PROBLEM TO SOLVE
Print the lines in the listing below that fall between the line with "[.move p tag body]" and the line with "[.leave p tag body]", those two lines included, exactly as they stand and with nothing else.
** STUDY MATERIAL follows **
-- ==== Sys2Proof/Safety.lean ====
section
/-! DEFINITION. What every state of the part keeps to, in the terms the statements use: the bounds of the stream and
the queues, the outputs that follow the phase and the fault set, and the agreement of phase, resident context, slots,
order queue and binding that chapter 1 lays down. -/

namespace Sys2Proof.Machine

/-- The record stream never holds more than 2,048 words (R188), and the tally of a gap stops at 65,535 (R189). -/
abbrev StreamFits (s : State) : Prop :=
  occupancy s.rst.records ≤ Config.streamWords ∧ ∀ g ∈ s.rst.gap, g.tally ≤ Config.maxU16

/-- An event queue holds up to 16 entries (R200), and its attention line is asserted exactly while it holds one
(R204). -/
abbrev QueueFits (x : PortState) : Prop := x.queue.length ≤ Config.queueEntries ∧ x.atn = !x.queue.isEmpty

/-- Every port's queue fits. -/
abbrev QueuesFit (s : State) : Prop := QueueFits s.ptu.supervisor ∧ QueueFits s.ptu.cell ∧ QueueFits s.ptu.pendant

/-- DRV_EN is on exactly in TEST and SERVICE (R173), and ALARM exactly while the fault set holds an entry (R174). -/
abbrev OutputsFollow (s : State) : Prop :=
  s.flu.drvEn = (s.ctx.phase == .test || s.ctx.phase == .service) ∧ s.flu.alarm = !s.flu.faults.isEmpty

/-- The fault set holds entries exactly while the phase is SAFE (R167), each kind at most once (R166). -/
abbrev FaultsWhileSafe (s : State) : Prop :=
  (s.flu.faults ≠ [] ↔ s.ctx.phase = .safe) ∧ (s.flu.faults.map (·.kind)).Nodup

/-- The order queue holds exactly the LOADED slots, each once (R7). -/
abbrev QueueIsLoaded (s : State) : Prop :=
  s.ctx.queue.Nodup ∧ ∀ k : SlotId, k ∈ s.ctx.queue ↔ (s.slot k).state = .loaded

/-- Whether a slot state is one that the grip binding must name (R9). -/
def inGrips : SlotState → Bool
  | .bound | .resident | .parked => true
  | _ => false

/-- Whether the grip binding may name a slot in a state (R9). -/
def bindable : SlotState → Bool
  | .bound | .resident | .parked | .done | .void => true
  | _ => false

/-- The grip binding names the slot that is BOUND, RESIDENT or PARKED, and only a slot that can be bound (R9). -/
abbrev BindingNames (s : State) : Prop :=
  (∀ k : SlotId, inGrips (s.slot k).state = true → s.ctx.binding = some k) ∧
  (∀ k ∈ s.ctx.binding, bindable (s.slot k).state = true)

/-- Whether a context is the one that a phase has resident (R13). -/
def residentFits : Phase → Option Context → Bool
  | .idle, none => true
  | .test, some (.test _) => true
  | .service, some .service => true
  | .safe, some .safe => true
  | _, _ => false

/-- Exactly one context is resident in TEST, SERVICE and SAFE and none in IDLE, the one of TEST being the one slot in
state RESIDENT (R13), whose live values the blocks hold (R5). -/
abbrev OneResident (s : State) : Prop :=
  residentFits s.ctx.phase s.ctx.resident = true ∧
  (∀ k : SlotId, (s.slot k).state = .resident ↔ s.ctx.resident = some (.test k)) ∧
  s.live.isSome = (s.ctx.phase == .test)

/-- A pending changeover has the resident context outgoing and a context of the causes table incoming (R19). -/
abbrev ChangeoverFits (s : State) (c : Changeover) : Prop :=
  s.ctx.resident = some c.outgoing ∧ c.outgoing ≠ .safe ∧ c.incoming ≠ some .safe ∧
  (∀ k : SlotId, c.incoming = some (.test k) → c.outgoing = .service ∧ (s.slot k).state = .parked) ∧
  (c.cause ≠ .operator → c.outgoing ≠ .service ∧ c.incoming = none ∧ c.endCause.isSome = true) ∧
  (c.outgoing ≠ .service → c.cause = .operator → c.incoming = some .service)

/-- What the context store holds of a slot is what its state calls for: a PARKED test has its runtime part (R5), and
its dimensions and S0 stand from BIND on (R4, R10). -/
abbrev SlotFits (x : Slot) : Prop :=
  (x.state = .parked → x.runtime.isSome = true) ∧ (inGrips x.state = true → x.s0.isSome = true)

/-- A start tare runs only in TEST (R91), a port tare only in IDLE and SERVICE (R88, R90). -/
def tareFits (ph : Phase) : Option TareRun → Bool
  | none => true
  | some { kind := .start, .. } => ph == .test
  | some { kind := .port _, .. } => ph == .idle || ph == .service

/-- The holder (R14), the down-switch lock (R84), the banks (R37), a running tare (R88, R90, R91) and the write
window (R98, R99, R101) suit the phase. -/
abbrev BlocksFit (s : State) : Prop :=
  (s.ctx.holder ≠ none → s.ctx.phase = .service) ∧
  s.lch.lock = (s.ctx.phase == .test) ∧
  ((s.msq.active.isSome || s.msq.inactive.isSome) = true → s.ctx.phase = .test ∨ s.ctx.phase = .service) ∧
  tareFits s.ctx.phase s.lch.tareRun = true ∧
  (s.cst.window ≠ .closed → s.cst.lock = false ∧ (s.ctx.phase = .idle ∨ s.ctx.phase = .safe))

/-- Phase, contexts, slots, queue, binding, fault set and blocks suit each other (R5, R7, R9, R13, R14, R19, R37, R84,
R91, R98, R101, R167). -/
structure ContextsSuit (s : State) : Prop where
  faults : FaultsWhileSafe s
  queue : QueueIsLoaded s
  binding : BindingNames s
  resident : OneResident s
  changeover : ∀ c ∈ s.ctx.changeover, ChangeoverFits s c
  slots : ∀ k : SlotId, SlotFits (s.slot k)
  blocks : BlocksFit s

/-- Between commands, no report of a sample set is kept back. -/
abbrev NothingKeptBack (s : State) : Prop := s.ctx.transit = []

/-- What the drive is sent: the DAC code stays within ±32,767, and both the code and the demand are 0 while DRV_EN is
off (R65). -/
abbrev DemandStands (s : State) : Prop :=
  (-32767 ≤ s.msq.dac ∧ s.msq.dac ≤ 32767) ∧ (s.flu.drvEn = false → s.msq.dac = 0 ∧ s.msq.prevDemand = 0)

/-! ### Requests and frames, in the words of chapters 9 and 10 -/

/-- A frame that completes on a port now is taken: its bytes are heard, and the port is FREE (R195, R197). -/
abbrev CanTake (p : Port) (s : State) : Prop := hears p s = true ∧ (s.port p).serving = none

/-- A command is answered: its port serves it with a reply, and the part is otherwise in a state. -/
abbrev Answers (c : Instr) (s : State) (p : Port) (r : Request) (tag : Byte) (reply : Reply) (t : State) : Prop :=
  exec c s = .next (beginServing p tag (requestCode r) (some reply) t)

/-- A command is answered and nothing else changes; the receiver of its port is HUNTING (R194, R196). -/
abbrev OnlyAnswers (c : Instr) (s : State) (p : Port) (r : Request) (tag : Byte) (reply : Reply) : Prop :=
  Answers c s p r tag reply (huntAgain p s)

/-- A command is refused with a status, and nothing changes (R196). -/
abbrev Refuses (c : Instr) (s : State) (p : Port) (r : Request) (tag : Byte) (st : Status) : Prop :=
  OnlyAnswers c s p r tag (Reply.only st)

/-- A port serves a request with a reply. -/
abbrev Serves (t : State) (p : Port) (r : Request) (tag : Byte) (reply : Reply) : Prop :=
  (t.port p).serving = some { tag := tag, code := requestCode r, reply := some reply }

/-- The ports that may send a request, as the table of R199 lists them. -/
def senders : Request → List Port
  | .load | .promote | .free | .clearCondition | .readRecords | .move | .zeroPosition | .reset => [.supervisor]
  | .next | .bind | .release => [.cell]
  | .jog | .jogStop | .hold => [.pendant]
  | .start => [.supervisor, .cell, .pendant]
  | .abort | .resume | .leave | .tare | .clear | .amend => [.supervisor, .pendant]
  | .calOpen | .calData | .calCommit | .calClose => [.supervisor, .pendant]
  | .readContext | .getResults | .status | .getEvent | .setEvents | .calRead => [.supervisor, .cell, .pendant]

/-- The rows of the table that a request's frame is; a LOAD has one for each of its parts. -/
def rowsOf (p : Port) (tag : Byte) (body : List Byte) : Request → List Instr
  | .load => [.loadHeader p tag body, .load p tag body]
  | .promote => [.promote p tag body]
  | .free => [.free p tag body]
  | .clearCondition => [.clearCondition p tag body]
  | .readRecords => [.readRecords p tag body]
  | .move => [.move p tag body]
  | .zeroPosition => [.zeroPosition p tag body]
  | .reset => [.reset p tag body]
  | .next => [.next p tag body]
  | .bind => [.bind p tag body]
  | .release => [.release p tag body]
  | .jog => [.jog p tag body]
  | .jogStop => [.jogStop p tag body]
  | .hold => [.hold p tag body]
  | .start => [.start p tag body]
  | .abort => [.abort p tag body]
  | .resume => [.resume p tag body]
  | .leave => [.leave p tag body]
  | .tare => [.tare p tag body]
  | .clear => [.clear p tag body]
  | .amend => [.amend p tag body]
  | .calOpen => [.calOpen p tag body]
  | .calData => [.calData p tag body]
  | .calCommit => [.calCommit p tag body]
  | .calClose => [.calClose p tag body]
  | .readContext => [.readContext p tag body]
  | .getResults => [.getResults p tag body]
  | .status => [.status p tag body]
  | .getEvent => [.getEvent p tag body]
  | .setEvents => [.setEvents p tag body]
  | .calRead => [.calRead p tag body]

/-- The length of the body of a request, where its layout fixes one (10.2, 10.3). -/
def fixedLength : Request → Option Nat
  | .zeroPosition | .reset | .next | .release | .jogStop | .hold | .start | .leave | .tare | .clear | .calCommit
  | .calClose | .status | .getEvent => some 0
  | .promote | .free | .abort | .resume | .getResults | .calRead => some 1
  | .clearCondition | .readRecords | .readContext | .setEvents => some 2
  | .jog => some 4
  | .calOpen => some 5
  | .move => some 8
  | .amend => some 9
  | .load | .bind | .calData => none

/-- A value that four bytes can carry signed (R209). -/
abbrev Fits32 (x : Int) : Prop := -2147483648 ≤ x ∧ x ≤ 2147483647

/-- A value that four bytes can carry unsigned (R209). -/
abbrev FitsU32 (x : Int) : Prop := 0 ≤ x ∧ x ≤ 4294967295

/-- The pending changeover that a request makes at its start: OPERATOR with the port as requester (R19). -/
def requested (p : Port) (out : Context) (incoming : Option Context) : Changeover :=
  { cause := .operator, requester := .port p, outgoing := out, incoming := incoming, elapsed := 0, endCause := none }

/-! ### Sample sets -/

/-- The conversion of a set makes no fault report: a miss is not the third of its run (R77), and a conversion does not
make the hard overload active (R93). -/
def quietSet (x : SampleSet) (conv : Option (BitVec 24)) (s : State) : Bool :=
  match conv with
  | none => s.smu.missRun != 2
  | some code => x.settling || s.lch.hard || !hardAt x.tables x.range (code24 code)

/-- The force after tare that a set will carry (R85, R87). -/
def forceOf (x : SampleSet) (conv : Option (BitVec 24)) (s : State) : Int :=
  match conv, x.settling with
  | some code, false => (validFlight s.lch x (code24 code) false false SetOrder.chain).after
  | _, _ => s.lch.lastAfter

/-- No terminate-class mark that a sample can set has its stop enable on (1.12). -/
abbrev NoStops (o : TestOrder) : Prop :=
  o.tOverload = false ∧ o.tSlip = false ∧ o.tGap = false ∧ o.tTrack = false

/-- The fracture detector stays disarmed at a set with a force (R149). -/
abbrev NoFracture (o : TestOrder) (force : Int) (ev : Eval) : Prop :=
  ev.armed = false ∧ force < o.fArm ∧ ∀ m ∈ ev.maxT, m.fm < o.fArm

/-- A value reaches or passes an end value in the direction of a rate (R41). -/
abbrev Reached (rate value target : Int) : Prop := (0 ≤ rate ∧ target ≤ value) ∨ (rate < 0 ∧ value ≤ target)

/-- The end condition of a segment at a tested sample with an elapsed count, by its kind (R41 to R44).  The backup strain of
a YIELD segment stands apart. -/
def EndMet (g : Segment) (b : Bank) (elapsed : Nat) (seen : Bool) (st : ChannelState) (x : Measured) : Prop :=
  match g.endKind with
  | .positionReach => Reached b.rate x.pos (g.endValue.getD 0)
  | .qReach =>
    Reached b.rate
      (match b.mode with
       | .position => x.pos
       | .stress => x.stress
       | .strain => x.strain) (g.endValue.getD 0)
  | .strainReach => Reached b.rate x.strain (g.endValue.getD 0)
  | .forceReach => Reached b.rate x.force (g.endValue.getD 0)
  | .yield => seen = true
  | .time => (elapsed : Int) = g.endValue.getD 0
  | .detached => st = .detached
  | .never => False

/-- The yields of a test lie in their order, ReL ≤ ReH ≤ Rm (R156), with what the unit tracks behind them: no yield field
before the window is closed and left RISING, and every candidate within the greatest stress so far. -/
structure YieldsOrdered (ev : Eval) : Prop where
  waits : ev.window ≠ .closed → ev.yState = .waitFit
  unseen : ev.yState = .waitFit ∨ ev.yState = .rising →
    ev.results.reH = none ∧ ev.results.reL = none ∧ ev.plateau = none
  peak : ev.yState = .rising → ∀ p ∈ ev.peak, ∃ m ∈ ev.maxT, p.stress ≤ m.rm
  upper : ∀ h ∈ ev.results.reH, ∃ m ∈ ev.maxT, h.stress ≤ m.rm
  plateau : ∀ p ∈ ev.plateau, ∃ h ∈ ev.results.reH, p.minAll ≤ h.stress ∧ ∀ m ∈ p.minAfter, m ≤ h.stress
  lower : ∀ v ∈ ev.results.reL, ∃ h ∈ ev.results.reH, v ≤ h.stress
  tracked : ev.opened = true → ev.results.rm = none
  greatest : ∀ r ∈ ev.results.rm, ∀ h ∈ ev.results.reH, h.stress ≤ r

/-- A fault kind is in the frame fault set (R166). -/
abbrev InFaults (k : FaultKind) (s : State) : Prop := k ∈ s.flu.faults.map (·.kind)

end Sys2Proof.Machine
end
** End of STUDY MATERIAL **
EXERCISE RESULT
  | .move => [.move p tag body]
  | .zeroPosition => [.zeroPosition p tag body]
  | .reset => [.reset p tag body]
  | .next => [.next p tag body]
  | .bind => [.bind p tag body]
  | .release => [.release p tag body]
  | .jog => [.jog p tag body]
  | .jogStop => [.jogStop p tag body]
  | .hold => [.hold p tag body]
  | .start => [.start p tag body]
  | .abort => [.abort p tag body]
  | .resume => [.resume p tag body]
  | .leave => [.leave p tag body]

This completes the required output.